Tuesday, July 14, 2026

Coinbase Takes Heat for Pushing March Madness Markets

After users criticized how Coinbase pushed sports event contracts during March Madness, CEO Brian Armstrong said the company might make some tweaks.

The March Madness logo is pictured during a second-round game in the NCAA men's basketball tournament between Nebraska Cornhuskers and Vanderbilt Commodores at Paycom Center in Oklahoma City, Saturday March 21, 2026.
Sarah Phipps-Imagn Images

Coinbase has been prompting users to “trade the madness” this March, leaning heavily into promoting its prediction-market platform. But users on social media have complained about how much the company is encouraging users to trade on college sports on the app, and how many push notifications it has sent about specific games.

Coinbase, which launched prediction markets in December through a deal with Kalshi, has been widely promoting its college sports offerings amid March Madness. The company has purposely avoided using that exact phrase, which is a registered trademark of the NCAA. The NCAA has made clear it will take action against any company that uses its registered marks, and late on Friday sued DraftKings in federal court over alleged trademark infringement. 

When it comes to promoting sports contracts, Coinbase CEO Brian Armstrong said on Sunday the company would consider making changes.

Armstrong’s statement followed criticism from Alexander Leishman, the founder of River—a platform for buying and selling bitcoin—who posted on social media that the message Coinbase is delivering to users is that “financial speculation and gambling is the way out of a dreary life when, in fact, for 99% of people it will only make their life worse.”

John Palmer, who works for design company Area Technology and crypto app PartyDAO, reposted Leishman and said “this is incredibly annoying.

“I don’t understand pushing this on users who trust coinbase to hold their stablecoin and crypto balances,” Palmer wrote. “This is essentially encouraging me to gamble. What does that say about the internal philosophy around money management? Can I trust the yield sources on USDC interest, can I trust internal risk management, etc.”

Armstrong responded that “it’s a fair point, let us make sure this is tuned correctly.” He noted the company can “probably provide some customization options” with regard to push notifications and said “thanks for the feedback.”

On Monday, Leishman issued a similar complaint about Robinhood, saying “I just opened Robinhood and again had sports betting shoved in my face. Finance apps pushing this stuff are making a mistake.”

In a longer post, he asked founders to “go back to your original mission statements. Make finance easier and more useful for people. Provide long-term value to your users instead of pushing short-term predatory products. Maximize shareholder value for the years ahead, not next quarter’s earnings call.”

A representative for Robinhood did not immediately respond to a request for comment. The company does allow users to opt-out of notifications about sports and hide sports-related event contracts altogether so they won’t see those markets in the app.
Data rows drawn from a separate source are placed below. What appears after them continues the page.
/-- The answer to a request (R348): RESP or ACK from router `r`, with the request's key, tag and return port.
DESIGN CHOICE (log entry 16). -/
def answerTo (topo : W32) (r : Nat) (kind : Bool) (q : Packet) (ack : Bool) (status : Nat) (data : W32) : Packet :=
  { h := { dx := q.h.sx, dy := q.h.sy, dplate := q.h.splate, sx := colOf r, sy := rowOf r, splate := ownPlate topo,
           srckind := kind, pkey := q.h.pkey, op := if ack then opAck else opResp, ch := 1, tag := q.h.tag,
           status := status, payload := data },
    back := q.back, gen := q.gen }

/-- Whether a request is answered by RESP: reads and full/empty operations (Table 9.4). -/
def wantsResp (op : Nat) : Bool := decide (op ≤ opFeLd) || op == opFeSt

/-- Steps from the one after `last` to `i` in a round of n (R351 to R353). -/
def rrDist (n last i : Nat) : Nat := (i + n - (last + 1) % n) % n

/-- Hand a packet to the party at a port. -/
def State.putInbox (s : State) (r : Nat) (p : RPort) (pk : Packet) : State :=
  let k := portKey r p pk.h.ch
  s.setMesh { s.mesh with inbox := sput s.mesh.inbox k (sget [] s.mesh.inbox k ++ [pk]) }

/-- C0 and C2 packets are answered (R348). -/
def answered (ch : Nat) : Bool := ch == 0 || ch == 2

/-- A crossing from a gate or a Rim die into a field is in discard state: the field is closed (R86, R87), or the crossing
has failed (R363). -/
def State.entryShut (s : State) (r : Nat) (p : RPort) : Bool :=
  (p == .gate || p == .bridge) && ((s.fld (fieldOf r)).closed || sget false s.mesh.failed (portKey r p 0))

/-- The party at port p of router r can begin a packet on a channel: its lane has a credit for the head and no flit of an
earlier packet waits (R81, R85); a crossing in discard state accepts everything (R86). DESIGN CHOICE (log entry 7). -/
def State.canInject (s : State) (r : Nat) (p : RPort) (ch : Nat) : Bool :=
  s.entryShut r p || (decide (0 < s.mesh.room r p ch) && (s.mesh.queued r p ch).isEmpty)

/-- A packet begins at an attachment port; the entry router writes ROUTE (R356). At a crossing in discard state the
surviving side drops it and answers a C0 or C2 packet with UNDELIVERED (R86, R577). DESIGN CHOICE (log entry 7). -/
def State.inject (s : State) (r : Nat) (p : RPort) (pk : Packet) : State :=
  let topo := (s.fld (fieldOf r)).topo
  if s.entryShut r p then
    (if answered pk.h.ch then s.putInbox r p (answerTo topo r true pk (!wantsResp pk.h.op) 6 0#32) else s)
  else
    let dst := (destOf topo pk.h pk.back).1
    let pk := { pk with h := { pk.h with route := entryRoute r dst } }
    s.setMesh (s.mesh.feed r p pk.h.ch pk.flits)

/-- Answer a request from router r's port p with a status and data (R348). -/
def State.reply (s : State) (r : Nat) (p : RPort) (kind : Bool) (q : Packet) (status : Nat) (data : W32) : State :=
  s.inject r p (answerTo (s.fld (fieldOf r)).topo r kind q (!wantsResp q.h.op) status data)

/-- The front packet handed over at a port on a channel (R354). -/
def State.front (s : State) (r : Nat) (p : RPort) (ch : Nat) : Option Packet :=
  (sget [] s.mesh.inbox (portKey r p ch)).head?

def State.popFront (s : State) (r : Nat) (p : RPort) (ch : Nat) : State :=
  let k := portKey r p ch
  s.setMesh { s.mesh with inbox := sput s.mesh.inbox k ((sget [] s.mesh.inbox k).drop 1) }

/-- Take the front packet of a port when it carries opcode `op`; otherwise the command does not occur. A request waits
while its answer would find no C1 credit (R85, R359). -/
def State.take (s : State) (r : Nat) (p : RPort) (ch op : Nat) (go : Packet → State → State) : State :=
  match s.front r p ch with
  | some q => if q.h.op = op ∧ (!answered ch || s.canInject r p 1) then go q (s.popFront r p ch) else s
  | none => s

/-! ### Field events and the fault log (15.1) -/

/-- A counter that saturates (R381, R581). -/
def satInc (n m : Nat) : Nat := if n < m then n + 1 else n

/-- The EVENT that waits on a field's link takes a bit with it, or a new one is queued: at most one waits (R510, R582).
DESIGN CHOICE (log entry 36). -/
def styEvent (b : Nat) : List StyCmd → List StyCmd
  | [] => [.event b]
  | .event m :: q => .event (m ||| b) :: q
  | c :: q => c :: styEvent b q

/-- Set a bit of FLD_EVT; a bit that becomes set and is enabled sends EVENT (R582). -/
def Field.raise (f : Field) (b : Nat) : Field :=
  let new := if bit f.evt b then false else bit f.evtEn b
  let f := { f with evt := setBit f.evt b true }
  if new then { f with up := styEvent (2 ^ b) f.up } else f

/-- Append to the fault log when a tile enters FAULTED or HALTED (R583). -/
def Field.logFault (f : Field) (halted : Bool) (code row col : Nat) : Field :=
  let e : W32 := BitVec.ofNat 32 (2 ^ 31 + b2n halted * 2 ^ 30 + code * 2 ^ 16 + row * 2 ^ 7 + col)
  let f := f.raise 0
  if f.fltLog.length < 32 then { f with fltLog := f.fltLog ++ [e] } else f.raise 1

/-- A flit counted in FLD_XDROP (R86, R582). A full count stays at 0xFFFF_FFFF: DESIGN CHOICE (log entry 69), as the counts of
R381 and R581 do; Table 3.7 gives no behaviour. -/
def State.xdropOne (s : State) (f : Nat) : State :=
  s.modFld f (fun c => Field.raise { c with xdrop := satInc c.xdrop 0xFFFFFFFF } 5)

/-! ### What the Warden sends (R503, R584, R629) -/

/-- Vector v's mask bit in the MSI-X table: bit 0 of word 3 of its 16-byte entry. PRESUMED (log entry 79). -/
def Warden.msixMasked (w : Warden) (v : Nat) : Bool := bit (mread32 w.msixTab (16 * v + 12)) 0

/-- MSI-X vector v goes to the host; a masked one sets its bit in the pending-bit array instead, at 0x1000 of the range of
Table 12.9. PRESUMED (log entry 79). -/
def Warden.sendMsix (w : Warden) (v : Nat) : Warden :=
  if w.msixMasked v then
    { w with msixTab := mwrite32 w.msixTab 0x1000 (setBit (mread32 w.msixTab 0x1000) v true) }
  else { w with msix := w.msix ++ [v] }

/-- In-band interrupt byte and detail for Krovas (R629). -/
def Warden.pushIbi (w : Warden) (code arg : Nat) : Warden := { w with ibi := w.ibi ++ [code + 256 * arg] }

/-- Warden hardware handles an EVENT of field f: its bit in WDN_EVT_PEND, and MSI-X vector 2 (R584). -/
def Warden.fieldEvent (w : Warden) (f : Nat) : Warden := { w with evtPend := setBit w.evtPend f true }.sendMsix 2

end Sys2Proof.Machine
end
In November, JB Mackenzie, VP and GM of futures and international at Robinhood, told Front Office Sports that while sports has taken the lion’s share of the attention with regard to prediction markets, the industry is here to stay with or without sports.

“If you think of everything as a fire, I feel as though the core wood at the bottom—that just burns continuously—that’s the various economic questions, like will there be a federal rate cut, price volatility, economic numbers both domestically and internationally, etcetera,” Mackenzie told FOS then.